*** Opening of DATA ***

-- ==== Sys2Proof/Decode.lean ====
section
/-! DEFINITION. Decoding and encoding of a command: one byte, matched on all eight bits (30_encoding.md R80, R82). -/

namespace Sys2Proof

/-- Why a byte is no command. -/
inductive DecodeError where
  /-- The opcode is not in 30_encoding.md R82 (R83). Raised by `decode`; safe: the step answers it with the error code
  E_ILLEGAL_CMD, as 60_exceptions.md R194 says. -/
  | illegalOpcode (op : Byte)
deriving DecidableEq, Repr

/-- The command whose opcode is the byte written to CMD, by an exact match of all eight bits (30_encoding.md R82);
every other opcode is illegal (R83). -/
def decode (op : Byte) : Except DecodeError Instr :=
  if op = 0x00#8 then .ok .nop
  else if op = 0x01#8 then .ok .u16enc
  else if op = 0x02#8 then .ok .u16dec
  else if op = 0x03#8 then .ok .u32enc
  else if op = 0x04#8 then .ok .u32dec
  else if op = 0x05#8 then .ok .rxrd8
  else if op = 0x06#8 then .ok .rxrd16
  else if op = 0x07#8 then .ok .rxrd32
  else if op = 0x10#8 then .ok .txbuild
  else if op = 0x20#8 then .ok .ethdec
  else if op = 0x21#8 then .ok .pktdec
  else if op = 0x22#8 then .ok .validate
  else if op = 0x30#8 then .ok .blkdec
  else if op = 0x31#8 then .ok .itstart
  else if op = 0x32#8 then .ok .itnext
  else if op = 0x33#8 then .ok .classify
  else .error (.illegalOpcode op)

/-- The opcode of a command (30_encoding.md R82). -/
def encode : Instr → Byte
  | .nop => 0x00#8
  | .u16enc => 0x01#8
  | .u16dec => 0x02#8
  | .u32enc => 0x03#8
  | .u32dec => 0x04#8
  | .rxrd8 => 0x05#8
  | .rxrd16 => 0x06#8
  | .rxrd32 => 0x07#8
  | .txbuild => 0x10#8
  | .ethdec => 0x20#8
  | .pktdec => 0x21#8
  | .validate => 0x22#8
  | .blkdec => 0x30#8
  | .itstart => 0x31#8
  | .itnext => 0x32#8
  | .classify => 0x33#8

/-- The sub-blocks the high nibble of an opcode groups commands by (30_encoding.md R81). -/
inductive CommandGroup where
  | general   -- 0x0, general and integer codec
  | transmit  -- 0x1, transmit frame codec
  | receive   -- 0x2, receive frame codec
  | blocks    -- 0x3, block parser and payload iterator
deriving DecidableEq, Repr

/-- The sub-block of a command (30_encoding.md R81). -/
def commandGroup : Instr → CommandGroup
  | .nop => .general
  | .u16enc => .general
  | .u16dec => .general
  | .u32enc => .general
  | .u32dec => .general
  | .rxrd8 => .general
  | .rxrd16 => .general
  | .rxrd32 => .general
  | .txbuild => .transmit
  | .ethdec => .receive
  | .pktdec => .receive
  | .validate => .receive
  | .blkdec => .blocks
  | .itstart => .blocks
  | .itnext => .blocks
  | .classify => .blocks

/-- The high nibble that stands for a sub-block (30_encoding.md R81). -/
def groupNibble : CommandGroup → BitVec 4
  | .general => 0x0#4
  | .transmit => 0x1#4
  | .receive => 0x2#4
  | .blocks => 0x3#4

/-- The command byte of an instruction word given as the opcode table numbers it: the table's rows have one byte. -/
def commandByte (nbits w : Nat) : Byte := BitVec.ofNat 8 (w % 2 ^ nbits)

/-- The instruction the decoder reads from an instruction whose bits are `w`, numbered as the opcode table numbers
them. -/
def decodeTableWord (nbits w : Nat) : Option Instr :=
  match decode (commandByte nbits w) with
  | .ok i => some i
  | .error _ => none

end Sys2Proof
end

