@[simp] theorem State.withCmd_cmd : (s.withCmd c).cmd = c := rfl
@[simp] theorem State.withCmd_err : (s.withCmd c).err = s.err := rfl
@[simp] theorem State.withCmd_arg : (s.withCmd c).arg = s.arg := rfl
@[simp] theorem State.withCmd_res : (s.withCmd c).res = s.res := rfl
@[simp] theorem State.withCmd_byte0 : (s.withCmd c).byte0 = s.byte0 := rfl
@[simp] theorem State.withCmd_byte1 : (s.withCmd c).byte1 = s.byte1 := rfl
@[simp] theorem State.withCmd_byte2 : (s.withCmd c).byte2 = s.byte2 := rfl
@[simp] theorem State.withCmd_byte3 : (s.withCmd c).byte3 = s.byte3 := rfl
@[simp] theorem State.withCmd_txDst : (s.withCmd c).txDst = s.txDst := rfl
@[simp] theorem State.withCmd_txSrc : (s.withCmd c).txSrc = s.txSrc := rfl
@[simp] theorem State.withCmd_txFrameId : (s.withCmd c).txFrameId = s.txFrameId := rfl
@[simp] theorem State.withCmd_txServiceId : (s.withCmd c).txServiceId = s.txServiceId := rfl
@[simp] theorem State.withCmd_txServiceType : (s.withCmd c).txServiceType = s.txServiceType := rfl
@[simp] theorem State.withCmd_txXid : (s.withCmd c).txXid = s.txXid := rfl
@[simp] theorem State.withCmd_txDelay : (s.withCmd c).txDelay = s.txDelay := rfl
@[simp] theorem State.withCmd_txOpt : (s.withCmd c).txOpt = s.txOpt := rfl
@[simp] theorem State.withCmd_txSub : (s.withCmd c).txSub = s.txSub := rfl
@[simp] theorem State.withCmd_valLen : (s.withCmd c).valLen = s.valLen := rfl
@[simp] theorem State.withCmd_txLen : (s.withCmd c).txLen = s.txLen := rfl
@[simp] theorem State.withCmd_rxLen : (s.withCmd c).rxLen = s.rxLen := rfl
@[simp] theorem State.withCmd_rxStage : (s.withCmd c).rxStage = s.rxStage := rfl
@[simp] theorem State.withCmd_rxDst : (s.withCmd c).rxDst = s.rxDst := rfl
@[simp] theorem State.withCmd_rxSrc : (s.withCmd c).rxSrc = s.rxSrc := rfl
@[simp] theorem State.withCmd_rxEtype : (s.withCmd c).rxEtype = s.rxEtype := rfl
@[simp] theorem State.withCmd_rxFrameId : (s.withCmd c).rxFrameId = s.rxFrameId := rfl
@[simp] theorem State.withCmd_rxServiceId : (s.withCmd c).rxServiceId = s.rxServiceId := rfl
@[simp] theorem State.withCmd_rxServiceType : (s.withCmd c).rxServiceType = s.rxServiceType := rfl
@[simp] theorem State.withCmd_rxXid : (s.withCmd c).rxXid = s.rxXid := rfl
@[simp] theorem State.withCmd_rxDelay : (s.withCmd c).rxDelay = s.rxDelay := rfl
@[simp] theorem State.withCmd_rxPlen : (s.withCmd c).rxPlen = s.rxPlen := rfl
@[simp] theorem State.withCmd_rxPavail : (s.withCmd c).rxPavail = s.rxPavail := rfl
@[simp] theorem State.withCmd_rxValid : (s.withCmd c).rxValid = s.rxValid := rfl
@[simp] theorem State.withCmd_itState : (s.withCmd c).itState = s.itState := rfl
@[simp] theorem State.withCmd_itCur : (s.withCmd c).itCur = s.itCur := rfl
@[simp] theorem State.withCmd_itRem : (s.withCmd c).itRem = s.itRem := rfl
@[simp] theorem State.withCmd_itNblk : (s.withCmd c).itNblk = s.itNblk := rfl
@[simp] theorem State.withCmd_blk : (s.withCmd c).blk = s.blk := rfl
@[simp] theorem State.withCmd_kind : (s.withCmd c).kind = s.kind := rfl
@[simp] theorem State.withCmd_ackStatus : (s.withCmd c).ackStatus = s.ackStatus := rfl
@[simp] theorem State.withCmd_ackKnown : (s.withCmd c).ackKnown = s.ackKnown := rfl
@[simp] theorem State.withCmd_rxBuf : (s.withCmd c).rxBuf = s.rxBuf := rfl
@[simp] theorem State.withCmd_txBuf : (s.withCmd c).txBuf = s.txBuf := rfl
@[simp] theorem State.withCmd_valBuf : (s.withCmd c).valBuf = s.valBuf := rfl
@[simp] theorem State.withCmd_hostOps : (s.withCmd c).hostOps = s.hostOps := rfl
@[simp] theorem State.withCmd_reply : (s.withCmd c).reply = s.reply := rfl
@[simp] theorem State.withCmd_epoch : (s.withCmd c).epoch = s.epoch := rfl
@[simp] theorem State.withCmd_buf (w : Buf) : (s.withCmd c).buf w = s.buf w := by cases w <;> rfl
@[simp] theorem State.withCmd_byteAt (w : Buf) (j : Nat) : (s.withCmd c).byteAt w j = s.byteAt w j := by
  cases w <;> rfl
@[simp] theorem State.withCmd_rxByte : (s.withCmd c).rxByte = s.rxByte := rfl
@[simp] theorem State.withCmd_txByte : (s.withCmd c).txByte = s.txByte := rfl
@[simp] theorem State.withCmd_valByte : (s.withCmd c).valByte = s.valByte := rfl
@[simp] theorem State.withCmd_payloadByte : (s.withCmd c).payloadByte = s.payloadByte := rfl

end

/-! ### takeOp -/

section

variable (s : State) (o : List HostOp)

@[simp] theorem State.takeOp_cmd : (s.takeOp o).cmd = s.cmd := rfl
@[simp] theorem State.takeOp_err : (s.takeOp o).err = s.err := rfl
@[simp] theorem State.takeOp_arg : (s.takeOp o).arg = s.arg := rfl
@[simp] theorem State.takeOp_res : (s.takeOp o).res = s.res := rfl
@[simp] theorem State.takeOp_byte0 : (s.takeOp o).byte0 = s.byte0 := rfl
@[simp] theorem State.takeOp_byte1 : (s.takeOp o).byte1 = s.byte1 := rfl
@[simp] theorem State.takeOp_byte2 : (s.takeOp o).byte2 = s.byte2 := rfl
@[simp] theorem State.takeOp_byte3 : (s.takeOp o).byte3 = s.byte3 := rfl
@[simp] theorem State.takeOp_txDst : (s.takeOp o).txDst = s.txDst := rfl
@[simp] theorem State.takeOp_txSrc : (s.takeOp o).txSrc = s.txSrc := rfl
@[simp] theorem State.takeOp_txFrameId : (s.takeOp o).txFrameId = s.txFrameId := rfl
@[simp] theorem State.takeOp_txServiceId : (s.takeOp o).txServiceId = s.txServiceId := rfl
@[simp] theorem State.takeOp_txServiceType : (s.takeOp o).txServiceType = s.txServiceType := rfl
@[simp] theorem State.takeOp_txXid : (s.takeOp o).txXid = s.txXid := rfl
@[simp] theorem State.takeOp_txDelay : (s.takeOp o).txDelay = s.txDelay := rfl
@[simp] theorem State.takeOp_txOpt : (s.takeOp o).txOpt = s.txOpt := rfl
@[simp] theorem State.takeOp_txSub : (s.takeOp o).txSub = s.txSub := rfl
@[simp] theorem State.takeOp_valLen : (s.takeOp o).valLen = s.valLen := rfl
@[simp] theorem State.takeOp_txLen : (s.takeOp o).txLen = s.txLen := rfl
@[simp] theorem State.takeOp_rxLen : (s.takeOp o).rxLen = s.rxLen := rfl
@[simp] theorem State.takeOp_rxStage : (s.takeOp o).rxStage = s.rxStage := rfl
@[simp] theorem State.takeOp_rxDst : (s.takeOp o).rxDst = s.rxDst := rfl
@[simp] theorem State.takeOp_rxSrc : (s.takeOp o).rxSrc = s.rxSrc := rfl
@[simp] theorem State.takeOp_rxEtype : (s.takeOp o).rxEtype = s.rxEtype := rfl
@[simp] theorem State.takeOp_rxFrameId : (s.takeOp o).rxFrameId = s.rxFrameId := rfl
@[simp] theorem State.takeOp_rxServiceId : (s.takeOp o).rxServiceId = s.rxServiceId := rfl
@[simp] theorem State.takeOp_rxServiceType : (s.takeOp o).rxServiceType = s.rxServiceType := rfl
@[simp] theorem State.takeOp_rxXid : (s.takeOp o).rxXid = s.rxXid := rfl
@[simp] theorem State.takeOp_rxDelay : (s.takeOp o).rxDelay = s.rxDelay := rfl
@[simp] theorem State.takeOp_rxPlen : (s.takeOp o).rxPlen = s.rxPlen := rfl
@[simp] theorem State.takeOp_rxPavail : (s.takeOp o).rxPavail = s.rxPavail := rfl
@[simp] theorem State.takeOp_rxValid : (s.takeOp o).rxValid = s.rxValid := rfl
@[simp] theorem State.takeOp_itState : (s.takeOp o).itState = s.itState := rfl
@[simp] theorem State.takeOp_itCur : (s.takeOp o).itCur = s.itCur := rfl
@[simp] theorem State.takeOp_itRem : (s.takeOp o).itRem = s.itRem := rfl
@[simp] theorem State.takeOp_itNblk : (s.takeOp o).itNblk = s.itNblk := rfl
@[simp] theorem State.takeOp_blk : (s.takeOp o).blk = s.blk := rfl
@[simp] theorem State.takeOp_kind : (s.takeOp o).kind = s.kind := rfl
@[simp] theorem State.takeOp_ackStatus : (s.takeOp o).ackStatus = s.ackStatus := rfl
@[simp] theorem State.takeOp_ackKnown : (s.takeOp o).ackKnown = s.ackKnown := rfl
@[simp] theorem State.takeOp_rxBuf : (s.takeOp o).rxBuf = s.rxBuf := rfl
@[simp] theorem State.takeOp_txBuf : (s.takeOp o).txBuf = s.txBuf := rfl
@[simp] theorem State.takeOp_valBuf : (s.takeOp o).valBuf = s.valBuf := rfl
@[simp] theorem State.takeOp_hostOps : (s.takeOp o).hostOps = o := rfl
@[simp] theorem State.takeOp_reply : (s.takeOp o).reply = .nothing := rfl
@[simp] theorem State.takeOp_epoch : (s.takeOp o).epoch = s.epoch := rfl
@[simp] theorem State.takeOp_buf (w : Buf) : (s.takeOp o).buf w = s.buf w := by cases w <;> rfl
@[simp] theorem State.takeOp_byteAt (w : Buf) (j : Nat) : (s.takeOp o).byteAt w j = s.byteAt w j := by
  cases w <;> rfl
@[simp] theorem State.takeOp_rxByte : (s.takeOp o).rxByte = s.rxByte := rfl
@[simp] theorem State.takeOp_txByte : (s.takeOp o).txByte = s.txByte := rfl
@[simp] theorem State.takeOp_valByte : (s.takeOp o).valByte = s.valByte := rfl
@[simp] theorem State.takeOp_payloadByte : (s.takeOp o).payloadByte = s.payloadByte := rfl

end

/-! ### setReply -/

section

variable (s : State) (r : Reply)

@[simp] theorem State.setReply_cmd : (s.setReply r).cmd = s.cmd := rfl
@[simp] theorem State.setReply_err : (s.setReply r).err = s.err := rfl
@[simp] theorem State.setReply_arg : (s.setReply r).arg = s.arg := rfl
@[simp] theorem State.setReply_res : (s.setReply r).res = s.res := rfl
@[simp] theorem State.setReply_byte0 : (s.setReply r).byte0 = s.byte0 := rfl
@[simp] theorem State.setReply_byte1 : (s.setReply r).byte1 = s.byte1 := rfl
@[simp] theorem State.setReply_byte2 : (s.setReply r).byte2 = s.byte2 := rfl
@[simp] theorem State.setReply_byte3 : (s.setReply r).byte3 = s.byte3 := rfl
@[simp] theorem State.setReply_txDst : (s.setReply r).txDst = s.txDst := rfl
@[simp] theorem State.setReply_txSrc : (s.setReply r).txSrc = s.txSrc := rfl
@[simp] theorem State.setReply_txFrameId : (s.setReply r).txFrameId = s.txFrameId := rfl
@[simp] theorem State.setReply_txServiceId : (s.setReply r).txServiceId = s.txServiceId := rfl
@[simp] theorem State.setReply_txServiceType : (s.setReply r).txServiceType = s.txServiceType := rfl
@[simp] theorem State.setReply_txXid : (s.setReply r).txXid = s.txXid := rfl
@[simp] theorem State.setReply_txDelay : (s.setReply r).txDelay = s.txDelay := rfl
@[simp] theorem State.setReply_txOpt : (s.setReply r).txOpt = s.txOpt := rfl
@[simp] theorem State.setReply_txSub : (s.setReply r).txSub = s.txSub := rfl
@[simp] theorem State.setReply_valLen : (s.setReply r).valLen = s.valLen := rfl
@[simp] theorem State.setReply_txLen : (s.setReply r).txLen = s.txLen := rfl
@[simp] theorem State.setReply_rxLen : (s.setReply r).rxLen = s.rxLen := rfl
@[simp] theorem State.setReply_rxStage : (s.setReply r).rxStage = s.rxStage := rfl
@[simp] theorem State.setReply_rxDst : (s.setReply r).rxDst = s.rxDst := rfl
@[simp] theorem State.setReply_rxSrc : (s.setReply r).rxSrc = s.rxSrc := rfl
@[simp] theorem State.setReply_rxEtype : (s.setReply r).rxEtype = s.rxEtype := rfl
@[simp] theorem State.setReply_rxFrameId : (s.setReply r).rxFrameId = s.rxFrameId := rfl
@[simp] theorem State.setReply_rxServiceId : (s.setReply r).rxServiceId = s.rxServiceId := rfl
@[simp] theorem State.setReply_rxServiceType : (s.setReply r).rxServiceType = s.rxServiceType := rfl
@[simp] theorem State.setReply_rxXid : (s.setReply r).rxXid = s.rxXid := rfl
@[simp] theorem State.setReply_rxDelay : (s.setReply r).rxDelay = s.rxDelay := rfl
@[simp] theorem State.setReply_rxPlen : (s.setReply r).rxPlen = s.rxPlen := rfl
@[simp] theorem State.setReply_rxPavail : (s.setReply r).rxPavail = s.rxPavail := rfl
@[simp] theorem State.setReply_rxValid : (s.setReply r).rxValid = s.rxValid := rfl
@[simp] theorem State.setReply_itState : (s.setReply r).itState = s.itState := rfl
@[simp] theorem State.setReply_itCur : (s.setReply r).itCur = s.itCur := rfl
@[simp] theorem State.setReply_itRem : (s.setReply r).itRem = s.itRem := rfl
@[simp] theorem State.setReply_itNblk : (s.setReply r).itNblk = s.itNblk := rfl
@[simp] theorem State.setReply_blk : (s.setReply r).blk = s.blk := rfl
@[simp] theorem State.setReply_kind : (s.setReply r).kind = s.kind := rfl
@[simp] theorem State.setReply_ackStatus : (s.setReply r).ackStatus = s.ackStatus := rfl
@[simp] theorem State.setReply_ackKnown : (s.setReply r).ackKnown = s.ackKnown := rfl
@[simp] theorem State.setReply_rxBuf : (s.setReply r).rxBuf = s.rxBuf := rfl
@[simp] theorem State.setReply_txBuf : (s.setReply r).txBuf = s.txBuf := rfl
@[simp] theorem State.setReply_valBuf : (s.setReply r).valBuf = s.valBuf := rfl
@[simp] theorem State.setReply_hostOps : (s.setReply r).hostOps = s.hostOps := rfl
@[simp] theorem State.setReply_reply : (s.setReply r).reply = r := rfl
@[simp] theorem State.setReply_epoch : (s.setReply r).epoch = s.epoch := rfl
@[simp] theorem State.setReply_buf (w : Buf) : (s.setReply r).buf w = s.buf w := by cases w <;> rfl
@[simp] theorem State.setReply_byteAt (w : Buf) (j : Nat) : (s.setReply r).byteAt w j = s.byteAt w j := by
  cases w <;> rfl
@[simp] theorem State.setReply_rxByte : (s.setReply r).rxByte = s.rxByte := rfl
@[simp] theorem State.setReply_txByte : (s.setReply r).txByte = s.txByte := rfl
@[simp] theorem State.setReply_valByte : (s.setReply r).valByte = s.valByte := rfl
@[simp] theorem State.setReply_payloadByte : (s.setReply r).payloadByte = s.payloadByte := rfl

*** Close of DATA ***

From the entries above, return exactly the line containing "c).txBuf = s.txBuf := rfl", the line containing "c).hostOps = s.hostOps := rfl", and all lines between, and nothing else.

@[simp] theorem State.withCmd_txBuf : (s.withCmd c).txBuf = s.txBuf := rfl
@[simp] theorem State.withCmd_valBuf : (s.withCmd c).valBuf = s.valBuf := rfl
@[simp] theorem State.withCmd_hostOps : (s.withCmd c).hostOps = s.hostOps := rfl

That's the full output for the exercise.